Summary and Analysis
Chapter 5 - A Morning Adventure
Before breakfast, Caddy Jellyby suggests to Esther that the two go for a morning walk. Ada and Richard join them, and, after walking a short distance, the four meet old Miss Flite. The somewhat daft but kindly old lady insists that they see her lodgings. These prove to be rooms rented above a grotesque "rag-and-bottle" shop owned by an aged eccentric, Mr. Krook. Krook speaks with the group and mentions the names Barbary, Clare, and Dedlock as figures in the Jarndyce and Jarndyce suit, and gives an account of Tom Jarndyce's shooting himself in a tavern after the suit had dragged on interminably.
Summary
After visiting briefly with Miss Flite, the young people walk back to the Jellyby house.
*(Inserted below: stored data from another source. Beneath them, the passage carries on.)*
/-- The bits of SR that 70_reset R460 fixes: kernel mode, interrupts disabled, boot vectors. -/
theorem resetSr_bits : Layout.resetSr.getLsbD 0 = false ∧ Layout.resetSr.getLsbD 1 = false ∧ Layout.resetSr.getLsbD 17 = false ∧
    Layout.resetSr.getLsbD 21 = false ∧ Layout.resetSr.getLsbD 22 = true := by decide

/-- Interrupts are disabled after reset. -/
theorem irqRequest_hostReset (s : State) : irqRequest (hostReset s) = false := by
  have hie : srIEc (hostReset s) = false := resetSr_bits.1
  rw [irqRequest, hie, Bool.false_and]

/-- The reset vector is aligned, and kernel mode may fetch from it. -/
theorem fetchFault_hostReset (s : State) : fetchFault (hostReset s) = false := by
  have haligned : misaligned Layout.resetVector .b32 = false := by decide
  have hpc : (hostReset s).pc = Layout.resetVector := rfl
  have hkernel : srKUc (hostReset s) = false := resetSr_bits.2.1
  rw [fetchFault, hpc, haligned, hkernel, Bool.false_and, Bool.or_false]

/-- The reset vector is the first word of the BIOS (20_memory R89), whatever windows the host has registered. -/
theorem memoryAt_resetVector (cfg : Params) : memoryAt cfg Layout.resetVector = some (.bios, 0x1FC00000) := by
  obtain ⟨-, -, hbios, -⟩ := memoryMap cfg 0
  exact hbios (by decide) 0xBFC00000#32 (by decide)

theorem inv_reset : Inv State.reset :=
  inv_iff.2 ⟨⟨reset_mem_wf, List.forall_mem_nil _⟩, fun n => hostReset_chan State.reset n ▸ channelInv_reset n, by decide,
    fun _ h => absurd h List.not_mem_nil⟩

/-! The no-operation. -/

theorem decode_zero : decode 0#32 = .instr (.sll 0 0 0) := by decide

/-- SLL of x[0] into x[0] reads no register but x[0] and writes none. -/
theorem completes_nop (s : State) : Completes (.sll 0 0 0) { wr := some ⟨0, 0⟩ } s :=
  completes_of_read (sources := [0]) (by rw [exec, execSll, State.reg_zero]; rfl) rfl

/-- A write of x[0] changes no register. -/
theorem regAfter_write_zero {s : State} (hl : s.ld = none) (v : Word) (q : Reg) : regAfter s (some ⟨0, v⟩) none q = s.reg q := by
  unfold regAfter
  split
  · next hq => rw [hq, State.reg_zero]
  · next hq =>
    have hn : names (some ⟨0, v⟩) q = false := by simpa using Ne.symm hq
    rw [hn, hl, if_neg Bool.false_ne_true, names_none, Bool.false_and, if_neg Bool.false_ne_true]

/-- A CPU step that fetches the word 0 from memory, with both slots empty, moves the pc to the next word. -/
theorem step_of_nop {s : State} {h : Handler} {a : Nat} (hnext : cpuNext s = true) (hirq : irqRequest s = false)
    (hpc : fetchFault s = false) (hm : memoryAt s.cfg s.pc = some (h, a)) (hw : wordAt s.mem a = 0#32) (hld : s.ld = none)
    (hbr : s.br = none) :
    ∃ t, step s = .next t ∧ t.pc = s.pc + 4 ∧ t.br = none ∧ t.ld = none ∧ ∀ r, t.reg r = s.reg r := by
  obtain ⟨t, ht, hret, -⟩ := completes_nop (noteCall h (atFetch s))
  have hfetch := fetchReadsMemory (atFetch s) h a hm
  have hdec : decode (wordAt s.mem a) = .instr (.sll 0 0 0) := by rw [hw, decode_zero]
  refine ⟨t, ?_, ?_, hret.branch, hret.slot, fun r => ?_⟩
  · rw [← ht]
    exact stepRunsDecodedInstruction s _ _ _ hnext hirq hpc hfetch hdec (by simp [hbr])
  · have hslot : (noteCall h (atFetch s)).br = none := hbr
    rw [hret.pc, hslot]
    rfl
  · rw [hret.regs, regAfter_write_zero (s := noteCall h (atFetch s)) hld]
    rfl

/-! The statements. -/

/-- Settles O56: every value is the field of the reset state; the channels are `hostReset_chan`, what is kept is `hostReset_frame`. -/
theorem hostResetValues : Obligations.HostResetValues := by
  intro s t
  obtain ⟨hmem, hcfg, -⟩ := hostReset_frame s
  obtain ⟨hIEc, hKUc, hSwC, hTS, hBEV⟩ := resetSr_bits
  have hdicr : Snapshot.reset.dicr.word = 0 := by decide
  exact ⟨rfl, rfl, rfl, State.reg_zero t, hIEc, hKUc, hSwC, hTS, hBEV, rfl, rfl, rfl, rfl, rfl, hdicr, hostReset_chan_idle s, rfl, rfl, rfl,
    hmem, hcfg, hostReset_written s, rfl, rfl⟩

/-- Settles O57: `State.reset` is what reset() leaves of itself; a state reset() left meets the premises of `step_of_nop`. -/
theorem resetStateStarts : Obligations.ResetStateStarts := by
  refine ⟨inv_reset, by decide, irqRequest_hostReset State.reset, fetchFault_hostReset State.reset,
    memoryAt_resetVector State.reset.cfg, fun s hs hnext hw => ?_⟩
  rw [hs] at hnext hw ⊢
  exact step_of_nop hnext (irqRequest_hostReset s) (fetchFault_hostReset s) (memoryAt_resetVector s.cfg) hw rfl rfl

end Sys2Proof.Machine
end
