-- ==== Sys2Proof/Syntax.lean ====
section
/-! DEFINITION. Sys2Proof/Syntax.lean: the commands, one constructor for each row of spec/opcode_table.json. -/

namespace Sys2Proof
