-- ==== Sys2Proof/Machine/RegTable.lean ====
section
/-! DEFINITION. Sys2Proof/Machine/RegTable.lean: every register field the spec's tables list, with its place,
access code (R10), reset class (R14) and reset value, and every register block with its place in BAR 0 (R25). -/

namespace Sys2Proof.Machine

/-- Access codes (spec/00_scope.md Table 2, R10). -/
inductive Acc where
  | rw | ro | wo | rw1c | rws | rwl
  deriving DecidableEq, Repr

/-- The reset class a field's Reset column names (R14, Table 3). `unit` is the class of R475 (TILE for the
counters of a tile, SOFT for the others); `fuse` and `fixed` are "Fuse" and "—". -/
inductive RstClass where
  | cold | warm | soft | partialRst | flr | site | tile | rtp | unit | fuse | fixed
  deriving DecidableEq, Repr

/-- How a field's reset value is found. -/
inductive RV where
  | const (n : Nat) | fuse | index | portClass | portFollow | shareZero | tdp | debugLevel | debugSource
  deriving DecidableEq, Repr

/-- A register field: its number, its register's number, its place, access code, reset class and reset value. -/
structure Fld where
  code : Nat
  reg : Nat
  lo : Nat
  w : Nat
  acc : Acc
  rst : RstClass
  rv : RV
  deriving DecidableEq, Repr

/-- The window a register stands in: PF BAR 0 (R25), the tenant page (R334), the ring set-up window of a
function (R363) or one ring's part of it. -/
inductive Win where
  | pf | ten | ringFn | ring
  deriving DecidableEq, Repr

/-- A register, or a row of like registers: `count` by `count2` of them at `base + i * stride + j * stride2`. -/
structure RegBlk where
  code : Nat
  name : String
  win : Win
  base : Nat
  stride : Nat
  count : Nat
  stride2 : Nat
  count2 : Nat
  bits : Nat
  flds : List Fld
  deriving DecidableEq, Repr
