/-- CHAN_RETRAIN_DONE (R177, R178): the full retraining of channel `ch` of MEM_j ends; `ok`: it trained. Another channel
of the site that waits then retrains. -/
def doChanRetrainDone (j ch : Nat) (ok : Bool) (s : State) : State :=
  match (chan (chanKey j ch) s).retrainAt with
  | none => s
  | some t =>
    let s := setChan (chanKey j ch) (fun c => { c with retrainAt := none, ceTimes := [], hold := (now16 s - t) / 16000 }) s
    let s := clrB MEM_STATUS_RETRAINING j s
    let s := bump MEM_RETRAIN_COUNT j 1 s
    let s := wr MEM_RETRAIN_LONGEST j (max (rd MEM_RETRAIN_LONGEST j s) (sat 16 ((now16 s - t) / 16000))) s
    let s := if ok then trainRate j ch s else failChannel j ch s
    match s.mem.retrain.find? (fun p => p.1 == j) with
    | some p => startRetrain j p.2 (setMem (fun m => { m with retrain := m.retrain.erase p }) s)
    | none => s

/-- CHAN_RETRAIN_DONE. -/
def execChanRetrainDone (j ch : Nat) (ok : Bool) (s : State) : Host.Outcome State Fault Refusal :=
  .next (clocked (doChanRetrainDone j ch ok) s)

/-- DRIFT_TRACKING_LIMIT (R177): drift beyond the tracking range starts full retraining with PERIODIC_RT = 1; with `link` a
link-ECC error rate above the device's limit does, where the channel's rate uses link ECC (Table 2). -/
def doDriftTrackingLimit (j ch : Nat) (link : Bool) (s : State) : State :=
  if (if link then decide (trainedRate (chanKey j ch) s ≤ 1) else rdb MEM_CTL_PERIODIC_RT j s) then startRetrain j ch s else s

/-- DRIFT_TRACKING_LIMIT. -/
def execDriftTrackingLimit (j ch : Nat) (link : Bool) (s : State) : Host.Outcome State Fault Refusal :=
  .next (clocked (doDriftTrackingLimit j ch link) s)

/-! ## Moves (R179) -/

/-- The next steering move that waits begins. -/
def nextMove (s : State) : State :=
  if rdb MEM_MOVE_ACTIVE 0 s then s else
  match s.mem.moves with
  | [] => s
  | (e, j, k) :: t =>
    s |> wr MEM_MOVE_ENTRY 0 e |> wr MEM_MOVE_FRAME 0 0 |> setB MEM_MOVE_ACTIVE 0
      |> setMem (fun m => { m with moveTo := some (j, k), moves := t })

/-- The granule at entry `e` and frame `f`: the one whose steering entry and frame they are (R163). -/
def granOf (e f : Nat) (s : State) : Nat :=
  let ne := rd MEM_GEOM_NE 0 s
  let h := Nat.xor (Nat.xor f (f / 2 ^ 10)) (Nat.xor (f / 2 ^ 20) (f / 2 ^ 30)) % 1024
  f * ne + (e + 1024 * ne - h) % ne

/-- Granule `g` is copied for a move (R179): its correctable error is corrected and counted; an uncorrectable one is counted and
stays so, and nobody's read has met it. What was queued for it at the old place is served there, and both channels have moved a
granule under the firmware class. -/
def copyGran (g errs : Nat) (again : Bool) (j k : Nat) (s : State) : State :=
  let l := locate (256 * g) s
  let c := fwClass l.site s
  let s := meetErrors l.site l.ch g errs c again (noteCheck (chanKey l.site l.ch) l.block (serveBytes (chanKey l.site l.ch) c s))
  let s := if granBad g s then memErrLog 0 l (bump MEM_ERRCNT_UE l.site 1 s) else s
  let s := drainGran g s
  let x := rd MEM_MOVE_FRAME 0 s * rd SITE_SLOTS_SLOTS j s + k
  let ch := if rd MEM_STATUS_STATE j s = 2 then 4 * rd MEM_STATUS_HALF_HIGH j s + foldXor 2 24 x else foldXor 3 16 x
  serveBytes (chanKey j ch) c s

/-- MOVE_FRAME_COPY (R179): the copy of the granule at FRAME completes and FRAME advances; after the last frame the entry
is switched and the next move that waits begins. A retraining on either site pauses the move. `errs` and `again`: what the read
meets. -/
def doMoveFrameCopy (errs : Nat) (again : Bool) (s : State) : State :=
  let e := rd MEM_MOVE_ENTRY 0 s
  match rdb MEM_MOVE_ACTIVE 0 s, s.mem.moveTo with
  | true, some (j, k) =>
    if movePaused s then s else
    let s := copyGran (granOf e (rd MEM_MOVE_FRAME 0 s) s) errs again j k s
    let f := rd MEM_MOVE_FRAME 0 s + 1
    if f < rd MEM_NF_NF 0 s then wr MEM_MOVE_FRAME 0 f s
    else
      s |> wr SITE_STEER_SITE e j |> wr SITE_STEER_SLOT e k |> clrB MEM_MOVE_ACTIVE 0 |> wr MEM_MOVE_FRAME 0 f
        |> setMem (fun m => { m with moveTo := none, partMoves := del e m.partMoves }) |> nextMove
  | _, _ => s

/-- MOVE_FRAME_COPY. -/
def execMoveFrameCopy (errs : Nat) (again : Bool) (s : State) : Host.Outcome State Fault Refusal :=
  .next (clocked (doMoveFrameCopy errs again) s)

/-! ## Key slots (R171) -/

/-- The granules of the requests queued under key slot `k`. -/
def slotOf (off : Nat) (s : State) : Option Nat :=
  let e := off / 2 ^ 30
  if !rdb EXT_KEY_EN e s then none
  else match extKind e s with
    | 1 => some (rd EXT_FUNCTION e s)
    | 2 => some 84
    | _ => none

/-- Every cached line of the slot's extents is written back, and every request accepted under the slot's key finishes
(R171). -/
def drainSlot (k : Nat) (s : State) : State :=
  let ls := (s.coh.cache.filter (fun p => slotOf (64 * p.1) s == some k)).map Prod.fst
  let s := forEach ls (fun l s => evictLine l (portClass 80 0 s) s) s
  forEach s.mem.chans (fun c s => forEach (c.2.queue.filter (fun r => slotOf (256 * r.gran) s == some k)) (serve c.1) s) s

/-- A fresh key enters slot `k`. -/
def newKey (k : Nat) (s : State) : State :=
  { s with sec := { s.sec with keys := put k s.sec.nextKey s.sec.keys, nextKey := s.sec.nextKey + 1 } }

/-- Slot `k` is emptied. -/
def dropKey (k : Nat) (s : State) : State := { s with sec := { s.sec with keys := del k s.sec.keys } }

/-- The root of trust empties slot `k` (R171): the controllers finish what was accepted under its key, accept no more, and
confirm. -/
def withdrawKey (k : Nat) (s : State) : State := emit { kind := .mem, dest := 80, tag := k } (dropKey k (drainSlot k s))

/-- KEY_SLOT_WITHDRAW (R171): slot `k` is empty or, with `fresh`, holds a new key. -/
def doKeySlotWithdraw (k : Nat) (fresh : Bool) (s : State) : State :=
  let s := withdrawKey k s
  if fresh then newKey k s else s

/-- KEY_SLOT_WITHDRAW. -/
def execKeySlotWithdraw (k : Nat) (fresh : Bool) (s : State) : Host.Outcome State Fault Refusal :=
  .next (clocked (doKeySlotWithdraw k fresh) s)

end Sys2Proof.Machine
end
Richard, already affected adversely by the unending Jarndyce and Jarndyce suit, nevertheless states that the suit "will work none of its bad influence on us" and (speaking particularly to Ada) says that it "can't divide us." Early that afternoon, the three wards leave in an open carriage, bound for Bleak House.
Analysis
Dickens creates Krook and his disordered, unproductive shop partly as macabre symbols of the legal system in general and the Lord High Chancellor and the Chancery Court in particular. The theme of the ruinous effects of Chancery is further developed through the presentation of the impoverished Miss Flite and the story of Tom Jamdyce's attempted suicide. Dickens prepares the reader for the story of "Nemo" by calling attention to the fact that Krook has another renter, a law copyist. Richard Carstone's attraction to Ada and his distress over the Jarndyce and Jarndyce suit foreshadow later developments.